В ту пору подружился я с двумя бабулями: с Агафьей и Акулиной. Эти старушки Божьи были слепыми, но всё Евангелие знали наизусть, всю службу помнили и всё мне объясняли. Бывало, придёшь к ним, а они: «Ты, Коля, знаешь, какой праздник приближается? Такой-то. А в чём его смысл? А вот в том-то». Много знали наизусть духовных стихов. Мне особенно ложился на душу стих про Алексия Божия человека. Невольно приходили в голову мысли: а я-то смогу так же или нет?.. Полюбил я общаться с Агафьей и Акулиной. А в колхозе прослышали, что я крестился, что я к бабушкам слепым в гости хожу, и стали меня звать Святым. Да со злостью такой: «Эй, ты, Святой!..» «Ты, Святой, — бригадир мне говорит, — если на праздник в церковь убежишь, мы тебя догоним, свяжем да в тюрьму!» Может, пугал, а может, и нет, а только я всё-таки убежал. Возвращаюсь — они меня уже ждут. «Ну, — говорят, — теперь берегись! А попу твоему мы все волосы выдерем!» Вот тут я испугался по-настоящему. Батюшка только-только с Колымы вернулся, а ему такие неприятности! И утром снова побежал я в церковь, чтобы преду-предить батюшку. Бригадир за мной на лошади гнался — не догнал. Прибегаю, рассказываю, а отец Прохор был не пугливый: «Пусть, — говорит, — приходят, ничего! А ты, раб Божий Николай, живи при церкви, мы тебя в сторожке определим». И я сразу понял, что так и нужно, и остался у батюшки. Учился всему понемногу, и к Рождеству уже выучил всю службу, знал неплохо устав, умел прислуживать в алтаре… Однажды захотел я вымыть иконостас — забрался на него да как грохнусь вниз на цементные ступеньки! Здоровенный кусок цемента отломился, а мне хоть бы что!.. В храм народ стекался со всех сторон… Так люди в церковь тянулись!.. Представьте только: за один день бывало у нас по 150 крестин и 75 венчаний!.. Тому причиной было и то, что именно в эти годы в наших краях произошло знаменитое «стояние Зои». Сам я в ту пору в Самаре не был, но сестра о.Прохора побывала рядом с домом «каменной Зои» и видела, какие огромные толпы народа осаждали этот дом, как даже крыши всех окрестных зданий были переполнены людьми и как пытались власти безуспешно разогнать толпу при помощи пожарных брандспойтов…

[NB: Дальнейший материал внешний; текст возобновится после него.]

-- ==== Sys2Proof/Certificates/Slice0/Obligations.lean ====
section
/-! DEFINITION. The statements for the provers. Each docstring says which rules of spec/ the statement formalises; a clause
that is the model's choice names its log entry. -/

open Sys2Proof Sys2Proof.Machine

/-- O1 (R92, R93, R95, R97, R100). For every operation whose operands the encoding admits, with every operand at
every value, decoding its encoded object gives the same operation with the same operands. -/
def Obligations.EncodeDecodeRoundTrip : Prop :=
  ∀ i : Instr, i.wellFormed = true → decode (encode i) = .ok i

/-- O2 (R92, R93, R95, R96, R97, R100). Whenever an encoded object decodes to an operation, that operation is well
formed and its encoding is the same object: each operation has one word, and no bit of a word is ignored. -/
def Obligations.DecodeEncodeRoundTrip : Prop :=
  ∀ (c : Code) (i : Instr), decode c = .ok i → i.wellFormed = true ∧ encode i = c

/-- O3 (R96). The render port answers refuse(ReservedCommand) for a word exactly when its OP is 0x0, 0xD, 0xE or
0xF, or a bit R92 requires to be 0 is not, or it is a CONFIGURE word with PWM_BITS outside 1..8. RESERVED_OP_0,
RESERVED_OP_D, RESERVED_OP_E and RESERVED_OP_F are refused as ReservedCommand for every payload in every state.
A CONFIGURE word with PWM_BITS in 1..8 but different from ColorBits, issued while no command is in progress, is
refused as BitDepthChange. (These refusals are decisions D16 and D8 of spec/92.) -/
def Obligations.ReservedWordsAreRefused : Prop :=
  (∀ (w : BitVec 64) (s : State), portStep w s = .refused .reservedCommand ↔ ReservedWord w) ∧
  (∀ (p : BitVec 60) (s : State),
    exec (.reservedOp0 p) s = .refused .reservedCommand ∧ exec (.reservedOpD p) s = .refused .reservedCommand ∧
    exec (.reservedOpE p) s = .refused .reservedCommand ∧ exec (.reservedOpF p) s = .refused .reservedCommand) ∧
  ∀ (s : State) (b : BitVec 4) (g : Bool) (br : Byte) (tm : Word), 1 ≤ b.toNat → b.toNat ≤ 8 →
    b.toNat ≠ s.par.colorBits → s.pending = [] →
    ∃ w, encode (.configure b g br tm) = .cmd64 w ∧ portStep w s = .refused .bitDepthChange

/-- O4 (R92, R93, R95, R97, R100). A command word with operands of each shape, a control word of each channel and a
state code of each sequencer, written out from the tables of 30_encoding, decode to the operations the tables
name. -/
def Obligations.SpecWordsDecode : Prop :=
  decodeCmd 0x200011FF000003E8 = .ok (.configure 8 true 255 1000) ∧
  decodeCmd 0x5000FFFF0003001F = .ok (.setPixel 0xFFFF 3 0x001F) ∧
  decodeCmd 0xC0000000000000FF = .ok (.gammaCorrect 255) ∧
  decodeCmd 0x3000000000000000 = .ok .engineSetup ∧
  decodeCtrl 0x00AB = .ok .xferA1W2 ∧ decodeCtrl 0x0005 = .ok .xferA2 ∧ decodeCtrl 0x016D = .ok .xferB1 ∧
  decode (.dState 2) = .ok .dShiftColumn ∧ decode (.rState 8) = .ok .rNext ∧ decode (.oState 3) = .ok .oHold

/-- O5 (R10, R11, R21, R23, R92). With a turn fixed by env.turns a step takes it; with none it takes the free turn
numbered env.drawn (the model's choice, log entry 2). A turn that issues a word that decodes to an operation is
exec of that operation, and a turn that issues a word that decodes to none is refused as ReservedCommand; the
turn of a channel whose control word is one of its words of R97 is exec of that transfer; the turn of a
sequencer is exec of the micro-operation its state register names; the turn of RENDER performs the next memory
event. Nothing else happens in the step. -/
def Obligations.StepRunsTheDecodedOperation : Prop :=
  ∀ (s : State) (ts : List Turn), let u : State := { s with env := { s.env with turns := ts } }
  (∀ w i, s.env.turns = .issue w :: ts → decodeCmd w = .ok i → step s = exec i u) ∧
  (∀ w r, s.env.turns = .issue w :: ts → decodeCmd w = .error r → step s = .refused .reservedCommand) ∧
  (∀ c i, s.env.turns = .agent (.chan c) :: ts → chanInstr c (s.chan c).ctrl = some i → step s = exec i u) ∧
  (∀ c, s.env.turns = .agent .dseq :: ts → decode (.dState c) = .ok s.dseq.state.instr →
    step s = exec s.dseq.state.instr u) ∧
  (∀ c, s.env.turns = .agent .rseq :: ts → decode (.rState c) = .ok s.rseq.state.instr →
    step s = exec s.rseq.state.instr u) ∧
  (∀ c, s.env.turns = .agent .oseq :: ts → decode (.oState c) = .ok s.oseq.state.instr →
    step s = exec s.oseq.state.instr u) ∧
  (s.env.turns = .agent .render :: ts → step s = .next (renderEvent u)) ∧
  (s.env.turns = [] → step s =
    runTurn (Config.freeTurn s.env.drawn) { s with env := { s.env with drawn := s.env.drawn + 1 } })

/-- O6 (R232, R11, R256). From every state that meets the invariants of the running core, with ENGINE = RUNNING, in
the run under any schedule of turns (commands included) that is weakly fair, so that no agent's step stays
enabled for ever without being scheduled, each of the four channels and three sequencers is scheduled with its
step enabled infinitely often. (That a run goes on unchanged after a refused command is the model's choice, log
entry 24; a schedule without a refused command is a special case.) -/
def Obligations.EveryAgentStepsForever : Prop :=
  ∀ (σ : Nat → Turn) (s : State), CoreInv s → s.engine = .running → WeaklyFair σ s →
    ∀ a, a ≠ .render → StepsForever σ s a

/-- O7 (R73, R253). For every word that is a command, the render port answers refuse(ConcurrentRender) if and only
if a memory event of the previous command has not been performed yet; the check comes after the encoding and
before every other. -/
def Obligations.ConcurrentCommandIsRefused : Prop :=
  ∀ (w : BitVec 64) (s : State), ¬ReservedWord w → (portStep w s = .refused .concurrentRender ↔ s.pending ≠ [])

/-- O8 (R141, R250, R174). With FB_PTR = NULL and no command in progress, SET_PIXEL (also out of range), CLEAR,
COMMIT, GET_ACTIVE_BUFFER_PTR, GET_DELAY_PTR and ENGINE_SETUP are refused as NotAttached; INIT, CONFIGURE,
GAMMA_CORRECT, the two address accessors and ENGINE_START are not. (The refusal is decision D38 of spec/92. That
ENGINE_START is not: the table of R250 and 93 U8 would have NotAttached, R174 and 93 U9 EngineNotConfigured; the
model's choice is the latter, log entry 26.) -/
def Obligations.UnattachedCommandsAreRefused : Prop :=
  ∀ s : State, s.pending = [] → s.fbPtr = nullPtr →
    (∀ x y c, exec (.setPixel x y c) s = .refused .notAttached) ∧
    exec .clear s = .refused .notAttached ∧ exec .commit s = .refused .notAttached ∧
    exec .getActiveBufferPtr s = .refused .notAttached ∧ exec .getDelayPtr s = .refused .notAttached ∧
    exec .engineSetup s = .refused .notAttached ∧
    exec .init s ≠ .refused .notAttached ∧ exec .getFbPtrAddr s ≠ .refused .notAttached ∧
    exec .getDelayPtrAddr s ≠ .refused .notAttached ∧
    (∀ b g br tm, exec (.configure b g br tm) s ≠ .refused .notAttached) ∧
    (∀ v, exec (.gammaCorrect v) s ≠ .refused .notAttached) ∧ exec .engineStart s ≠ .refused .notAttached

/-- O9 (R140, R172, R174, R126). With no command in progress: INIT while either pointer is bound is refused as
AlreadyAttached; ENGINE_SETUP while attached and ENGINE is not OFF as EngineAlreadyConfigured; ENGINE_START
while ENGINE is not SETUP as EngineNotConfigured, before INIT too (the model's choice there, log entry 26);
CONFIGURE with a legal PWM_BITS other than ColorBits as BitDepthChange. -/
def Obligations.LifeCycleRefusals : Prop :=
  ∀ s : State, s.pending = [] →
    (s.fbPtr ≠ nullPtr ∨ s.delayPtr ≠ nullPtr → exec .init s = .refused .alreadyAttached) ∧
    (s.fbPtr ≠ nullPtr → s.engine ≠ .off → exec .engineSetup s = .refused .engineAlreadyConfigured) ∧
    (s.engine ≠ .setup → exec .engineStart s = .refused .engineNotConfigured) ∧
    (∀ b g br tm, 1 ≤ b.toNat → b.toNat ≤ 8 → b.toNat ≠ s.par.colorBits →
      exec (.configure b g br tm) s = .refused .bitDepthChange)

/-- O10 (R72). Each step of RENDER performs the first pending memory event and leaves the others pending in their
order; after as many steps as events were pending no command is in progress, and the state is finishCommand's,
the one the results of the commands are stated with. -/
def Obligations.RenderStepsFinishTheCommand : Prop :=
  ∀ s : State, (renderEvent s).pending = s.pending.tail ∧
    (∀ e es, s.pending = e :: es → SameMemory (perform e s) (renderEvent s)) ∧
    renderEvent^[s.pending.length] s = finishCommand s ∧ (finishCommand s).pending = []

/-- O11 (R72, R140, R145, R150, R155, R160, R161, R162, R163, R172). An accepted command leads to the state after
one step of RENDER (the model's choice, log entry 4) from a state with the bytes of before in which exactly the
memory events of its rule are pending, in order: INIT the stores of the two pointers; an in-range SET_PIXEL the
pointer read and a read and a write for each plane; CLEAR the pointer read and FRAME_SIZE zero writes in
ascending order; COMMIT the pointer store and FRAME_SIZE zero writes; ENGINE_SETUP its two pointer reads; the
two pointer accessors their read; an ignored SET_PIXEL, CONFIGURE, ENGINE_START, GAMMA_CORRECT and the address
accessors none. The other operations leave none pending. -/
def Obligations.CommandsMakeTheirMemoryEvents : Prop :=
  ∀ (i : Instr) (s t : State), s.pending = [] → exec i s = .next t →
    ∃ u, t = renderEvent u ∧ SameMemory s u ∧ t.pending = u.pending.tail ∧ u.pending =
      match i with
      | .init => [.storePtr s.par.fbPtrAddr s.par.fb0Base, .storePtr s.par.delayPtrAddr s.par.delaysBase]
      | .setPixel x y c =>
        if InRange s.par x.toInt y.toInt then
          .selectDraw :: (List.range s.par.colorBits).flatMap fun b =>
            [.readDraw (pixelOffset s.par x.toInt.toNat y.toInt.toNat b),
             .orDraw (pixelOffset s.par x.toInt.toNat y.toInt.toNat b) (pixelBits s y.toInt.toNat c b)]
        else []
      | .clear => .selectDraw :: (List.range s.par.frameSize).map .zeroDraw
      | .commit => .storePtr s.par.fbPtrAddr (if s.active then s.par.fb0Base else s.par.fb1Base) ::
          (List.range s.par.frameSize).map .zeroDraw
      | .engineSetup => [.setupPairA, .setupPairB]
      | .getActiveBufferPtr => [.returnPtr s.par.fbPtrAddr]
      | .getDelayPtr => [.returnPtr s.par.delayPtrAddr]
      | _ => []

/-- O12 (R140). In a legal map with both pointers NULL and no command in progress INIT answers a next state in which
FB_PTR is FB0_BASE and the store of DELAY_PTR is pending (that the first store is made in the issuing step is
the model's choice, log entry 4); once that is performed FB_PTR = FB0_BASE, DELAY_PTR = DELAYS_BASE, ACTIVE = 0,
the draw buffer is fb1, nothing is returned, and every byte outside the two pointer variables and every other
part of the state is as before. -/
def Obligations.InitBindsThePointers : Prop :=
  ∀ s : State, ParamsLegal s.par → s.pending = [] → s.fbPtr = nullPtr → s.delayPtr = nullPtr →
    ∃ t, exec .init s = .next t ∧ t.fbPtr = s.par.fb0Base ∧ t.delayPtr = nullPtr ∧
      t.pending = [.storePtr s.par.delayPtrAddr s.par.delaysBase] ∧
      (finishCommand t).fbPtr = s.par.fb0Base ∧ (finishCommand t).delayPtr = s.par.delaysBase ∧
      (finishCommand t).active = false ∧ (finishCommand t).drawBaseNow = s.par.fb1Base ∧
      (finishCommand t).pending = [] ∧
      (∀ a, Outside s.par.fbPtrAddr 4 a → Outside s.par.delayPtrAddr 4 a →
        (finishCommand t).byteAt a = s.byteAt a) ∧
      finishCommand t = { s with
        active := false, mem := (finishCommand t).mem, render := { s.render with ret := none } }

/-- O13 (R126, R124, R25). With no command in progress and PWM_BITS equal to ColorBits and in 1..8, CONFIGURE
answers a next state whose CFG has the four operands, whose every table entry is the rebuild of that CFG, and
which is otherwise the same (ret is cleared, log entry 6); no byte of memory changes and no memory event is
pending. -/
def Obligations.ConfigureRebuildsTheTables : Prop :=
  ∀ (s : State) (b : BitVec 4) (g : Bool) (br : Byte) (tm : Word), s.pending = [] → 1 ≤ b.toNat → b.toNat ≤ 8 →
    b.toNat = s.par.colorBits →
    ∃ t, exec (.configure b g br tm) s = .next t ∧
      t.cfg = { pwmBits := b, brightness := br, useGamma := g, timing := tm } ∧
      (∀ v : Fin 32, t.lutR[v] = lutEntry s.par.gamma t.cfg 5 v ∧ t.lutB[v] = lutEntry s.par.gamma t.cfg 5 v) ∧
      (∀ v : Fin 64, t.lutG[v] = lutEntry s.par.gamma t.cfg 6 v) ∧ SameMemory s t ∧
      t = { s with
        cfg := t.cfg, lutR := t.lutR, lutG := t.lutG, lutB := t.lutB, render := { s.render with ret := none } }

/-- O14 (R124, R123, R127). For every gamma table and configuration with pwm_bits in 1..8, the entry of a 5-bit
sample v is ((GAMMA or identity) of (v·255/31 · brightness)/255) shifted right by 8 − pwm_bits, and that of a
6-bit sample the same with 63; the scaled value is at most 255, so no step wraps; the rebuilt tables of 32 and
64 entries hold these entries. (The expansion v·255/(2^N − 1) is R123's, whose use for every sample and for 6
bits the spec marks as its own decision D9; that no step wraps is R127.) -/
def Obligations.TableEntryFormula : Prop :=
  ∀ (g : Table 256) (cfg : Hub75Config), 1 ≤ cfg.pwmBits.toNat → cfg.pwmBits.toNat ≤ 8 →
    (∀ v : Fin 32, (rebuild5 g cfg)[v] = lutEntry g cfg 5 v) ∧ (∀ v : Fin 64, (rebuild6 g cfg)[v] = lutEntry g cfg 6 v) ∧
    ∀ n v, (n = 5 ∧ v < 32) ∨ (n = 6 ∧ v < 64) →
      ∃ k : Fin 256, k.val = v * 255 / (2 ^ n - 1) * cfg.brightness.toNat / 255 ∧
        (lutEntry g cfg n v).toNat = (if cfg.useGamma = true then g[k].toNat else k.val) / 2 ^ (8 - cfg.pwmBits.toNat)

/-- O15 (R125). For every legal gamma table and pwm_bits in 1..8, each entry of a table of 5- or 6-bit samples is at
most 2^pwm_bits − 1; entry 0 is 0; entries never decrease; at brightness 255 the last entry is 2^pwm_bits − 1;
at brightness 0 every entry is 0; at brightness 255 with gamma off and pwm_bits 8 each entry is the expanded
sample. (The spec marks these as derived from R121, R123 and R124.) -/
def Obligations.RebuiltTableProperties : Prop :=
  ∀ (g : Table 256) (cfg : Hub75Config), GammaLegal g → 1 ≤ cfg.pwmBits.toNat → cfg.pwmBits.toNat ≤ 8 →
    ∀ n, n = 5 ∨ n = 6 →
      (∀ v < 2 ^ n, (lutEntry g cfg n v).toNat ≤ 2 ^ cfg.pwmBits.toNat - 1) ∧
      lutEntry g cfg n 0 = 0 ∧
      (∀ v w, v ≤ w → w < 2 ^ n → (lutEntry g cfg n v).toNat ≤ (lutEntry g cfg n w).toNat) ∧
      (cfg.brightness = 255 → (lutEntry g cfg n (2 ^ n - 1)).toNat = 2 ^ cfg.pwmBits.toNat - 1) ∧
      (cfg.brightness = 0 → ∀ v < 2 ^ n, lutEntry g cfg n v = 0) ∧
      (cfg.brightness = 255 → cfg.useGamma = false → cfg.pwmBits = 8 →
        ∀ v < 2 ^ n, (lutEntry g cfg n v).toNat = expand n v)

…Так и прожил я у о.Прохора до 1960 года, а потом батюшка самочинно сделал в церкви ремонт, и за это уполномоченный отобрал у него регистрацию…
Приезжали к батюшке два семинариста, оба Николаи, один из Московской семинарии, а другой из Ставропольской. Тот, что из Московской, очень сильное впечатление на меня производил: бывший моряк, одет всегда в костюм, всегда при часах; а более того поражал он меня своим знанием и своей — как бы это сказать? — значительностью. Смотрел я на него, смотрел, и сам захотел в семинарию. А второй Николай, ставропольский, он службу знал хуже меня, неучёного, и тем не менее вечно пытался меня поучать…  Вот что, кстати, любопытно: этот семинарист не хотел быть монахом, а собирался жениться на батюшкиной племяннице, но та перед самой свадьбой сбежала с другим. Расстроился Николай, долго переживал, а потом отправился за советом к старцу, к архимандриту Гавриилу, что сейчас в Ульяновской области причислен к лику местночтимых святых. Старец тоже не сказал ему ничего о монашестве, а велел обратиться к такой-то девушке — назвал её имя, дал адрес, благословил… Николай обрадовался, поехал по указанному адресу, и с ходу предложил девушке руку и сердце. Но та вежливо его выслушала и вежливо отказала. Второй раз у Николая ничего не вышло с женитьбой. Он третьего раза испытывать не стал, а пошёл в монахи. Мне эта история очень запала в душу…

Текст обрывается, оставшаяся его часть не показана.